Od wydania Zikuli 1.0 minął już tydzień, a my wciąż nie mamy tłumaczenia. I niestety zapowiada się, że szybko mieć nie będziemy. Dlaczego? Przecież prawie wszystko jest przetłumaczone, gotowe...
Otóż niestety tłumaczenie, które jest w Translatorze dalekie jest od gotowości. W niedzielę zaktualizowałem angielskie pliki źródłowe do tych z Zikuli 1.0 i przeglądam od początku wszystkie pliki. To, co znajduję wśród "tłumaczeń" woła o pomstę do nieba.
Podstawowa uwaga, jaka się nasuwa to to, że niektórzy tłumaczą teksty w kompletnym oderwaniu od kontekstu, w jakim one występują! Czy to takie trudne w jednej zakładce otworzyć Translator a w drugiej lokalną kopię PostNuke (znaczy się już Zikulę) i sprawdzać co dany tekst znaczy? Chyba nie takie trudne.
Inną, za to na prawdę skandaliczną, sprawą jest to, że udało mi się w tłumaczeniach trafić na teksty, wyglądające na żywcem wklejone z jakichś translatorów (sprawdzałem jeden taki "kwiatek" w google translator - słowo w słowo się zgadza...). Nawet jeśli to przypadkowa zbieżność to trzeba się zastanowić nad jakością takiego tłumaczenia. Jeśli nasze "tłumaczenie" ma być "by Google Translate" to szkoda naszego wysiłku. Użytkownik sobie sam może przetłumaczyć angielski oryginał. I będzie miał większe szanse na zrozumienie tekstu.
Gorąco zapraszam wszystkich chętnych do tłumaczeń. Wciąż jeszcze wiele pracy zostało do przygotowania polskiej paczki językowej dla Zikuli 1.0 i każda para rąk się przyda. Ale jeśli ktoś nie ma zamiaru robić tego porządnie - lepiej niech sobie daruje.
Ja ani razu nie uzyłem Thumbnail. Zatem tłumaczenie jest raczej "na sucho". I dopiero dość długie obcowanie z nim może zaowocować tym właściwym. Moim zdaniem jakiekolwiek tłumaczenie w tym przypadku jest na miejscu.
Przykładem niech będzie polecenie Go w Pagesetterze. W tłumaczeniu jest Idź a z kontekstu sytuacyjnego wynika, że raczej powinno być Czyń. Pytanie tylko czy w innym miejscu nie wyjdzie jakiś bezsens.
A tak w ogóle to należałoby podawać przykłady a nie uciekać w ogólniki.
Mnie np. ciągle w Uprawnieniach pojawia się napis _PERMISSION. I jakoś - póki co - nie czynię z tego większego problemu pomimo tego, że przecież mógłby napisać, że "ogólnie tłumaczenie jest do kitu".
A z tym Google Translate - to nie przyszło ci do głowy, że istniejące tam tłumaczenie zostało wklejone właśnie jako wynik tłumaczenia Zikula.

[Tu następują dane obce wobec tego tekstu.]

-- ==== Sys2Proof/Tests/Slice0.lean ====
section
/-! SUPPORT. The model's own tests. Expected results are words and events of spec/95_test_vectors.md (V1 to V37) or written out
by hand from the encodings of spec/30_encoding.md; after them, one witness for the hypotheses of each statement. -/

namespace Sys2Proof.Tests

set_option maxRecDepth 20000

open Sys2Proof.Machine Sys2Proof.Safety

/-! ## Helpers -/

/-- An engine's parameters with the default control bits and 777 for the default delay. -/
def strapsOf (t : Transport) : Straps := ⟨t, 777, ControlBits.default⟩

/-- Right after reset, with good answers to come. -/
def closedState (t : Transport) : State :=
  { State.resetWith (strapsOf t) with boolAnswers := List.replicate 80 true, codeAnswers := List.replicate 12 0 }

/-- A session is open and init has not run. -/
def openState (t : Transport) : State := { closedState t with session := .opened, path := 1, addr := 0x3F }

/-- Ready, with a geometry and the backlight on. -/
def readyState (t : Transport) (w : BitVec 7) (h : BitVec 3) : State :=
  { openState t with phase := .ready, width := w, height := h, bl := true, disp := true }

/-- A state with these bytes in TEXT. -/
def withText (bs : List Byte) (s : State) : State := { s with text := s.text.writeFrom 0 bs }

/-- The outcome is a next state with the property. -/
def nextIs (o : Host.Outcome State Fault Refusal) (p : State → Bool) : Bool :=
  match o with
  | .next t => p t
  | .fault _ => false
  | .refused _ => false

/-- The outcome is the refusal. -/
def refusedIs (o : Host.Outcome State Fault Refusal) (r : Refusal) : Bool :=
  match o with
  | .next _ => false
  | .fault _ => false
  | .refused q => q == r

/-- The outcome is the fault. -/
def faultIs (o : Host.Outcome State Fault Refusal) (f : Fault) : Bool :=
  match o with
  | .next _ => false
  | .fault g => g == f
  | .refused _ => false

/-- The outcome is a next state with this trace and response word. -/
def gives (o : Host.Outcome State Fault Refusal) (trace : List Event) (q : BitVec 9) : Bool :=
  nextIs o fun t => t.trace == trace && t.resp.word == q && t.seq == .idle

/-! ## Well-formedness -/

theorem test_wf_refuses_clearAll_of_a_row : Instr.wf (.clearAll 0x05) = false := by decide
theorem test_wf_refuses_clearRow_of_a_negative_line : Instr.wf (.clearRow 0xFF) = false := by decide
theorem test_wf_takes_both_clears : (Instr.wf (.clearAll 0x80) && Instr.wf (.clearRow 0x7F)) = true := by decide

/-! ## Decoding: every constructor, from words written out bit by bit (30 R53 and the table's "encoding" column) -/

theorem test_decode_open : decode .host32 0b0000_0000_0000_0000_00000010_0_0100111 = .ok (.openDev 2 0x27) := by decide
theorem test_decode_init : decode .host32 0b0001_0000000_0000_1_00000100_00010100 = .ok (.init true 4 20) := by decide
theorem test_decode_goto : decode .host32 0b0010_0000_00000000_11111111_00000010 = .ok (.goto 0xFF 2) := by decide
theorem test_decode_print : decode .host32 0b0011_0000_00001011_00000011_00000100 = .ok (.print 11 3 4) := by decide
theorem test_decode_clearAll : decode .host32 0b0100_0000_00000000_00000000_10000000 = .ok (.clearAll 0x80) := by decide
theorem test_decode_clearRow : decode .host32 0b0100_0000_00000000_00000000_00001001 = .ok (.clearRow 9) := by decide
theorem test_decode_backlight : decode .host32 0b0101_0000_00000000_00000000_00000001 = .ok (.backlight true) := by decide
theorem test_decode_control :
    decode .host32 0b0110_0000_00000000_00000000_0000_1_0_1_0 = .ok (.control true false true false) := by decide
theorem test_decode_close : decode .host32 0b0111_0000_00000000_00000000_00000000 = .ok .close := by decide
theorem test_decode_tbyte : decode .tbyte8 0b1_0_0_1_0101 = .ok (.tbyte true false true 5) := by decide
theorem test_decode_lcdWake : decode .lcd4 0b0011 = .ok .lcdWake := by decide
theorem test_decode_lcdMode4 : decode .lcd4 0b0010 = .ok .lcdMode4 := by decide
theorem test_decode_lcdFunctionSet : decode .lcd8 0b00101000 = .ok .lcdFunctionSet := by decide
theorem test_decode_lcdClearDisplay : decode .lcd8 0b00000001 = .ok .lcdClearDisplay := by decide
theorem test_decode_lcdEntryMode : decode .lcd8 0b00000110 = .ok .lcdEntryMode := by decide
theorem test_decode_lcdDisplayControl :
    decode .lcd8 0b00001_1_0_1 = .ok (.lcdDisplayControl true false true) := by decide
theorem test_decode_lcdBacklightCarrier : decode .lcd8 0b00000000 = .ok .lcdBacklightCarrier := by decide
theorem test_decode_lcdSetAddress : decode .lcd8 0b1_1000101 = .ok (.lcdSetAddress 0x45) := by decide
theorem test_decode_lcdData : decode .lcd8data 0b01010100 = .ok (.lcdData 0x54) := by decide

/-- V27, V29: the words the spec lists as no command. -/
theorem test_decode_rejects_by_name :
    decode .host32 0x80000000 = .bad .reservedOp ∧ decode .host32 0xF0001234 = .bad .reservedOp ∧
    decode .host32 0x000001BF = .bad .mustBeZero ∧ decode .host32 0x20010000 = .bad .mustBeZero ∧
    decode .host32 0x10020210 = .bad .mustBeZero ∧ decode .host32 0x50000002 = .bad .mustBeZero ∧
    decode .host32 0x60000010 = .bad .mustBeZero ∧ decode .host32 0x40000100 = .bad .mustBeZero ∧
    decode .host32 0x70000001 = .bad .mustBeZero ∧ decode .tbyte8 0x40 = .bad .readBit ∧
    decode .lcd4 0x4 = .bad .notAStartupNibble ∧ decode .lcd8 0x02 = .bad .notACommandByte ∧
    decode .lcd8data 0x100 = .bad .tooWide := by decide

/-- The entry by table words: a host word, and the wire rows with a byte of their own (log 16). -/
theorem test_decodeTableWord :
    decodeTableWord 32 0x40000005 = some (.clearRow 5) ∧ decodeTableWord 8 0x03 = some .lcdWake ∧
    decodeTableWord 8 0x28 = some .lcdFunctionSet ∧ decodeTableWord 8 0x0C = some (.lcdDisplayControl true false false) ∧
    decodeTableWord 8 0x80 = some (.lcdSetAddress 0) ∧ decodeTableWord 8 0x31 = some (.tbyte false true true 1) ∧
    decodeTableWord 8 0x54 = some (.lcdData 0x54) ∧ decodeTableWord 32 0x80000000 = none := by decide

/-! ## Operations (95_test_vectors.md) -/

/-- V27: both answers good. -/
theorem test_open_good :
    gives (exec (.openDev 1 0x3F) (closedState .raw)) [.chanOpen 1, .bind 0x3F] 0x001 = true := by decide

/-- V27: the bind fails, the channel is released. -/
theorem test_open_bind_fails :
    gives (exec (.openDev 1 0x3F) { closedState .raw with boolAnswers := [true, false] })
      [.chanOpen 1, .bind 0x3F, .release] 0x00A = true := by decide

/-- V15, block: the whole trace of init. -/
theorem test_init_block :
    gives (exec (.init true 2 16) (openState .block))
      [.blockWrite [0x23, 0x03], .delay 15000, .delay 777, .blockWrite [0x23, 0x03], .delay 4100, .delay 777,
       .blockWrite [0x23, 0x03], .delay 100, .delay 777, .blockWrite [0x22, 0x02], .delay 4100, .delay 777,
       .blockWrite [0x22, 0x02, 0x28, 0x08], .delay 100, .delay 777, .blockWrite [0x20, 0x00, 0x28, 0x08], .delay 100,
       .delay 777, .blockWrite [0x20, 0x00, 0x21, 0x01], .delay 100, .delay 777, .blockWrite [0x20, 0x00, 0x26, 0x06],
       .delay 100, .delay 777, .blockWrite [0x30, 0x10, 0x3C, 0x1C], .delay 100, .delay 777] 0x001 = true := by decide

/-- V16: the sixth write fails; all 28 writes and 9 delays are made, the phase stays, the geometry is written. -/
theorem test_init_raw_fails :
    nextIs (exec (.init true 2 16)
        { openState .raw with boolAnswers := List.replicate 5 true ++ [false] ++ List.replicate 22 true }) (fun t =>
      t.trace.length == 37 && t.resp.word == 0x012 && t.phase == .uninitialized && t.width == 16 && t.height == 2 &&
        t.bl && t.disp && !t.cur && !t.blink && !t.fault) = true := by decide

/-- V18: a column past the width is clamped to the width, not to the width less one. -/
theorem test_goto_clamps_to_the_width :
    gives (exec (.goto 0 21) { readyState .raw 16 2 with bl := false })
      [.write 0x29, .write 0x09, .write 0x20, .write 0x00, .delay 777] 0x001 = true := by decide

/-- V18: the sum 0x100 is refused. -/
theorem test_goto_overflows : gives (exec (.goto 3 32) (readyState .raw 32 2)) [] 0x123 = true := by decide

/-- V23 (b): the data frame's third write fails; every byte is sent all the same. -/
theorem test_print_data_fails :
    gives (exec (.print 2 1 3) (withText [0x48, 0x69]
        { readyState .raw 16 2 with boolAnswers := List.replicate 6 true ++ [false] ++ List.replicate 5 true }))
      [.write 0x3C, .write 0x1C, .write 0x33, .write 0x13, .delay 777, .write 0xB4, .write 0x94, .write 0xB8, .write 0x98,
       .write 0xB6, .write 0x96, .write 0xB9, .write 0x99, .delay 777] 0x00E = true := by decide

/-- V12: nine characters over the block writer go as 32 and 4. -/
theorem test_print_block_chunks :
    gives (exec (.print 9 1 0) (withText [0x41, 0x42, 0x43, 0x44, 0x45, 0x46, 0x47, 0x48, 0x49] (readyState .block 16 2)))
      [.blockWrite [0x3C, 0x1C, 0x30, 0x10], .delay 0, .delay 777,
       .blockWrite [0xB4, 0x94, 0xB1, 0x91, 0xB4, 0x94, 0xB2, 0x92, 0xB4, 0x94, 0xB3, 0x93, 0xB4, 0x94, 0xB4, 0x94,
         0xB4, 0x94, 0xB5, 0x95, 0xB4, 0x94, 0xB6, 0x96, 0xB4, 0x94, 0xB7, 0x97, 0xB4, 0x94, 0xB8, 0x98],
       .blockWrite [0xB4, 0x94, 0xB9, 0x99], .delay 0, .delay 777] 0x001 = true := by decide

/-- 10_state R24 (log 6). -/
theorem test_print_stops_on_unwritten_text :
    faultIs (exec (.print 2 0 0) (withText [0x48] (readyState .raw 16 2))) .textUnspecified = true := by decide

/-- V24. -/
theorem test_clearAll :
    gives (exec (.clearAll 0x80) (readyState .raw 16 2))
      [.write 0x30, .write 0x10, .write 0x31, .write 0x11, .delay 2000] 0x001 = true := by decide

/-- V24: line 5 of two rows clears row 1; positioning, 16 spaces, two delays. -/
theorem test_clearRow_clamps :
    nextIs (exec (.clearRow 5) (readyState .raw 16 2)) (fun t =>
      t.trace.take 5 == [.write 0x3C, .write 0x1C, .write 0x30, .write 0x10, .delay 777] && t.trace.length == 70 &&
        (t.trace.drop 65) == [.write 0xB2, .write 0x92, .write 0xB0, .write 0x90, .delay 777] &&
        t.lineLen == 16 && t.resp.word == 0x001) = true := by decide

/-- V25: the frame fails and the flag stands. -/
theorem test_backlight_fails_and_stands :
    nextIs (exec (.backlight false) { readyState .raw 16 2 with boolAnswers := [false, true, true, true] }) (fun t =>
      t.trace == [.write 0x20, .write 0x00, .write 0x20, .write 0x00, .delay 777] && t.resp.word == 0x00E && !t.bl)
      = true := by decide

A to, że być może jest niedoskonałe to inna kwestia, widać poprzednia była jeszcez gorsza lub jej w ogóle nie było.
napisany przez: sutan, 18-06-2008 - 14:14
Ogólnie to nie jest łatwa sprawa bo trzeba sprawdzić z systemem (jak wygląda w danym miejscu) ważne żeby się posługiwać jednym językiem, a nie nazywać ta sama rzecz za każdym razem inaczej...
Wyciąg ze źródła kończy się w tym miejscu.